A different kind of Mexico indeed. Veracruz is currently celebrating its 485 year. Despite being one of the oldest cities of the hemisphere and the place from which Cortés launched the conquest of Mexico, this city barely shows up on most touristic radar screens.

In fact, the place has a very rough and ready feel common to most port cities. There is no shortage of bars and I suspect a fair number of houses of ill-repute about. You defenitely get the sense that if there is any illicit substance or depravity you seek, you can find it here. The port, though no longer the largest of Mexico, handles enough cargo to ensure the downtown area is endowed with a robust population of colurful, if not shady, characters.

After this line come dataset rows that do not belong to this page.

theorem State.writeReg_only (s : State) (r : Reg) (a : Nat) (v : Word) :
    Only 1202453802380202612679414065556140558016349465041059773802132977424491020858679523053413887173001575952350707711 515790800162605970419916606352197875746528796680624644000292236 s (State.writeReg s r a v).2 := by
  unfold State.writeReg
  split
  · rename_i a0 a1 a2
    refine Only.pair _ ?_
    exact Only.refl _ _ _
  · rename_i a3 a4
    extract_lets +onlyGivenNames v5
    clear_value v5
    refine Only.iteSnd ?_ ?_
    · refine Only.step ?_ (State.writeToken_only ..)
      exact Only.refl _ _ _
    · refine Only.iteSnd ?_ ?_
      · refine Only.step ?_ (State.writeGcsMap_only ..)
        exact Only.refl _ _ _
      · refine Only.iteSnd ?_ ?_
        · refine Only.step ?_ (State.writeModule_only ..)
          exact Only.refl _ _ _
        · unfold State.afterWrite
          extract_lets +onlyGivenNames v6
          clear_value v6
          refine Only.iteSnd ?_ ?_
          · refine Only.step ?_ (State.writeSwap_only ..)
            refine Only.step ?_ (State.clearSources_only ..)
            refine Only.step ?_ (State.clearBits_only ..)
            refine Only.step ?_ (State.putRw_only ..)
            exact Only.refl _ _ _
          · refine Only.iteSnd ?_ ?_
            · refine Only.pair _ ?_
              refine Only.step ?_ (State.writeTrack_only ..)
              refine Only.step ?_ (State.clearSources_only ..)
              refine Only.step ?_ (State.clearBits_only ..)
              refine Only.step ?_ (State.putRw_only ..)
              exact Only.refl _ _ _
            · refine Only.iteSnd ?_ ?_
              · refine Only.pair _ ?_
                refine Only.ite ?_ ?_
                · refine Only.step ?_ (State.askQuickCal_only ..)
                  refine Only.step ?_ (State.clearSources_only ..)
                  refine Only.step ?_ (State.clearBits_only ..)
                  refine Only.step ?_ (State.putRw_only ..)
                  exact Only.refl _ _ _
                · refine Only.ite ?_ ?_
                  · refine Only.step ?_ (State.askFullCal_only ..)
                    refine Only.step ?_ (State.clearSources_only ..)
                    refine Only.step ?_ (State.clearBits_only ..)
                    refine Only.step ?_ (State.putRw_only ..)
                    exact Only.refl _ _ _
                  · refine Only.step ?_ (State.clearSources_only ..)
                    refine Only.step ?_ (State.clearBits_only ..)
                    refine Only.step ?_ (State.putRw_only ..)
                    exact Only.refl _ _ _
              · refine Only.iteSnd ?_ ?_
                · refine Only.pair _ ?_
                  refine Only.step ?_ (State.writeSessCtrl_only ..)
                  exact Only.refl _ _ _
                · refine Only.iteSnd ?_ ?_
                  · refine Only.pair _ ?_
                    refine Only.step ?_ (State.afterPortCfg_only ..)
                    refine Only.step ?_ (State.clearSources_only ..)
                    refine Only.step ?_ (State.clearBits_only ..)
                    refine Only.step ?_ (State.putRw_only ..)
                    exact Only.refl _ _ _
                  · refine Only.iteSnd ?_ ?_
                    · refine Only.pair _ ?_
                      refine Only.step ?_ (State.syncTim_only ..)
                      refine Only.step ?_ (State.clearSources_only ..)
                      refine Only.step ?_ (State.clearBits_only ..)
                      refine Only.step ?_ (State.putRw_only ..)
                      exact Only.refl _ _ _
                    · refine Only.iteSnd ?_ ?_
                      · refine Only.pair _ ?_
                        refine Only.ite ?_ ?_
                        · refine Only.step ?_ (State.calFull_only ..)
                          refine Only.step ?_ (State.clearSources_only ..)
                          refine Only.step ?_ (State.clearBits_only ..)
                          refine Only.step ?_ (State.putRw_only ..)
                          exact Only.refl _ _ _
                        · refine Only.step ?_ (State.clearSources_only ..)
                          refine Only.step ?_ (State.clearBits_only ..)
                          refine Only.step ?_ (State.putRw_only ..)
                          exact Only.refl _ _ _
                      · refine Only.iteSnd ?_ ?_
                        · refine Only.pair _ ?_
                          refine Only.step ?_ (State.writeGcsEncrypt_only ..)
                          exact Only.refl _ _ _
                        · refine Only.iteSnd ?_ ?_
                          · refine Only.pair _ ?_
                            refine Only.step ?_ (State.writeAsym_only ..)
                            exact Only.refl _ _ _
                          · refine Only.iteSnd ?_ ?_
                            · refine Only.pair _ ?_
                              refine Only.step ?_ (State.clipPolicer_only ..)
                              refine Only.step ?_ (State.clearSources_only ..)
                              refine Only.step ?_ (State.clearBits_only ..)
                              refine Only.step ?_ (State.putRw_only ..)
                              exact Only.refl _ _ _
                            · refine Only.iteSnd ?_ ?_
                              · refine Only.pair _ ?_
                                refine Only.ite ?_ ?_
                                · refine Only.step ?_ (State.clearSources_only ..)
                                  refine Only.step ?_ (State.clearBits_only ..)
                                  refine Only.step ?_ (State.putRw_only ..)
                                  exact Only.refl _ _ _
                                · refine Only.step ?_ (State.setTarget_only ..)
                                  refine Only.step ?_ (State.clearSources_only ..)
                                  refine Only.step ?_ (State.clearBits_only ..)
                                  refine Only.step ?_ (State.putRw_only ..)
                                  exact Only.refl _ _ _
                              · refine Only.iteSnd ?_ ?_
                                · refine Only.pair _ ?_
                                  refine Only.step ?_ (State.afterSource_only ..)
                                  refine Only.step ?_ (State.clearSources_only ..)
                                  refine Only.step ?_ (State.clearBits_only ..)
                                  refine Only.step ?_ (State.putRw_only ..)
                                  exact Only.refl _ _ _
                                · refine Only.iteSnd ?_ ?_
                                  · refine Only.pair _ ?_
                                    refine Only.ite ?_ ?_
                                    · refine Only.step ?_ (State.writePromote_only ..)
                                      refine Only.step ?_ (State.clearSources_only ..)
                                      refine Only.step ?_ (State.clearBits_only ..)
                                      refine Only.step ?_ (State.putRw_only ..)
                                      exact Only.refl _ _ _
                                    · refine Only.step ?_ (State.clearSources_only ..)
                                      refine Only.step ?_ (State.clearBits_only ..)
                                      refine Only.step ?_ (State.putRw_only ..)
                                      exact Only.refl _ _ _
                                  · refine Only.iteSnd ?_ ?_
                                    · refine Only.pair _ ?_
                                      refine Only.step ?_ (State.writeMap_only ..)
                                      exact Only.refl _ _ _
                                    · refine Only.iteSnd ?_ ?_
                                      · refine Only.pair _ ?_
                                        refine Only.ite ?_ ?_
                                        · refine Only.step ?_ (State.startActivation_only ..)
                                          refine Only.step ?_ (State.clearSources_only ..)
                                          refine Only.step ?_ (State.clearBits_only ..)
                                          refine Only.step ?_ (State.putRw_only ..)
                                          exact Only.refl _ _ _
                                        · refine Only.ite ?_ ?_
                                          · refine Only.step ?_ (State.discard_only ..)
                                            refine Only.step ?_ (State.clearSources_only ..)
                                            refine Only.step ?_ (State.clearBits_only ..)
                                            refine Only.step ?_ (State.putRw_only ..)
                                            exact Only.refl _ _ _
                                          · refine Only.step ?_ (State.clearSources_only ..)
                                            refine Only.step ?_ (State.clearBits_only ..)
                                            refine Only.step ?_ (State.putRw_only ..)
                                            exact Only.refl _ _ _
                                      · refine Only.iteSnd ?_ ?_
                                        · refine Only.pair _ ?_
                                          refine Only.step ?_ (State.writeTwilight_only ..)
                                          refine Only.step ?_ (State.clearSources_only ..)
                                          refine Only.step ?_ (State.clearBits_only ..)
                                          refine Only.step ?_ (State.putRw_only ..)
                                          exact Only.refl _ _ _
                                        · refine Only.iteSnd ?_ ?_
                                          · refine Only.pair _ ?_
                                            refine Only.step ?_ (State.writeFw_only ..)
                                            refine Only.step ?_ (State.clearSources_only ..)
                                            refine Only.step ?_ (State.clearBits_only ..)
                                            refine Only.step ?_ (State.putRw_only ..)
                                            exact Only.refl _ _ _
                                          · refine Only.iteSnd ?_ ?_
                                            · refine Only.pair _ ?_
                                              refine Only.step ?_ (State.writeSec_only ..)
                                              refine Only.step ?_ (State.clearSources_only ..)
                                              refine Only.step ?_ (State.clearBits_only ..)
                                              refine Only.step ?_ (State.putRw_only ..)
                                              exact Only.refl _ _ _
                                            · refine Only.iteSnd ?_ ?_
                                              · refine Only.pair _ ?_
                                                refine Only.step ?_ (State.writeBist_only ..)
                                                refine Only.step ?_ (State.clearSources_only ..)
                                                refine Only.step ?_ (State.clearBits_only ..)
                                                refine Only.step ?_ (State.putRw_only ..)
                                                exact Only.refl _ _ _
                                              · refine Only.iteSnd ?_ ?_
                                                · refine Only.pair _ ?_
                                                  refine Only.ite ?_ ?_
                                                  · refine Only.up_pwr ?_
                                                    refine Only.step ?_ (State.clearSources_only ..)
                                                    refine Only.step ?_ (State.clearBits_only ..)
                                                    refine Only.step ?_ (State.putRw_only ..)
                                                    exact Only.refl _ _ _
                                                  · refine Only.step ?_ (State.clearSources_only ..)
                                                    refine Only.step ?_ (State.clearBits_only ..)
                                                    refine Only.step ?_ (State.putRw_only ..)
                                                    exact Only.refl _ _ _
                                                · refine Only.iteSnd ?_ ?_
                                                  · refine Only.pair _ ?_
                                                    refine Only.step ?_ (State.checkCap_only ..)
                                                    refine Only.ite ?_ ?_
                                                    · refine Only.step ?_ (State.relevel_only ..)
                                                      refine Only.step ?_ (State.clearSources_only ..)
                                                      refine Only.step ?_ (State.clearBits_only ..)
                                                      refine Only.step ?_ (State.putRw_only ..)
                                                      exact Only.refl _ _ _
                                                    · refine Only.step ?_ (State.clearSources_only ..)
                                                      refine Only.step ?_ (State.clearBits_only ..)
                                                      refine Only.step ?_ (State.putRw_only ..)
                                                      exact Only.refl _ _ _
                                                  · refine Only.pair _ ?_
                                                    refine Only.step ?_ (State.clearSources_only ..)
                                                    refine Only.step ?_ (State.clearBits_only ..)
                                                    refine Only.step ?_ (State.putRw_only ..)
                                                    exact Only.refl _ _ _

The first night we got here we went for a bite to eat at the Zocalo which gets pretty lively with music and revelers of all sorts streaming through the plaza at all hours. Afterwards we were making our way to the Malecon, the waterfront, when we heard what sounded like live Salsa coming from a bar in the corner. We peered in and decided to give it a shot. The place was one of those old Spanish buildings with impossibly high ceilings like the ones in New Orleans. It had very bright flurescent lighting (this was turned off whenever there was slow dancing), bare no-nonsense walls and floors, plastic tables and chairs that I'm convinced are now everywhere, and lots of cheap booze. Basically the kind of place you can hose down (or powerwash if needed) every once in a while. The band consisted of only three guys, one of whom was perched behind a stack of keyboards producing sounds of instruments that were nowhere to be seen. This is usually reason enough to walk out of a place, but we decided to stick around.

The Puerta del Sol was packed that night, and I imagine it's like that most of the time, with a crowd of people that looked like they knew what hard times are all about and also how to enjoy the now. Also, they looked like they had been drinking for a while! What made things a bit freaky is that there were invariable the loners. These are the guys that for some reason where all alone (no friends, no women, only rum) and circled the place like sharks lurking. From their shaky gait and empty look, they seem somewhat unstable physically and mentally. I've been in crowds like this before and know that it doesn't take much to throw some folks over the edge. When I started doing the math on the statistical probability of armed individuals in the joint we guzzled down our drinks and walked out slowly, smiling, without making eye contact or any sudden movements. It was great!

If you can picture that place, you have a pretty good idea of what's happened to Veracruz. From talking to the locals, it seems its been neglected by the local, state and fedaral governments for some decades. The place is packed with great old colonial buildings that have been allowed to deteriorate. Character is certainly abundant here. Fortunately, the current government has been putting some money into the city refurbishing the streets, the waterfront, and cleaning up the city in general. It'll take some time, but if this keeps up it won't be long before this is a world class city too.

We've had a great ime getting to know this corner of Mexico. Tomorrow we head south to Oaxaca where we'll spend some time in the cities of Oaxaca, Puerto Escondido, and Puerto Angel before moving on to Chiapas, our last state.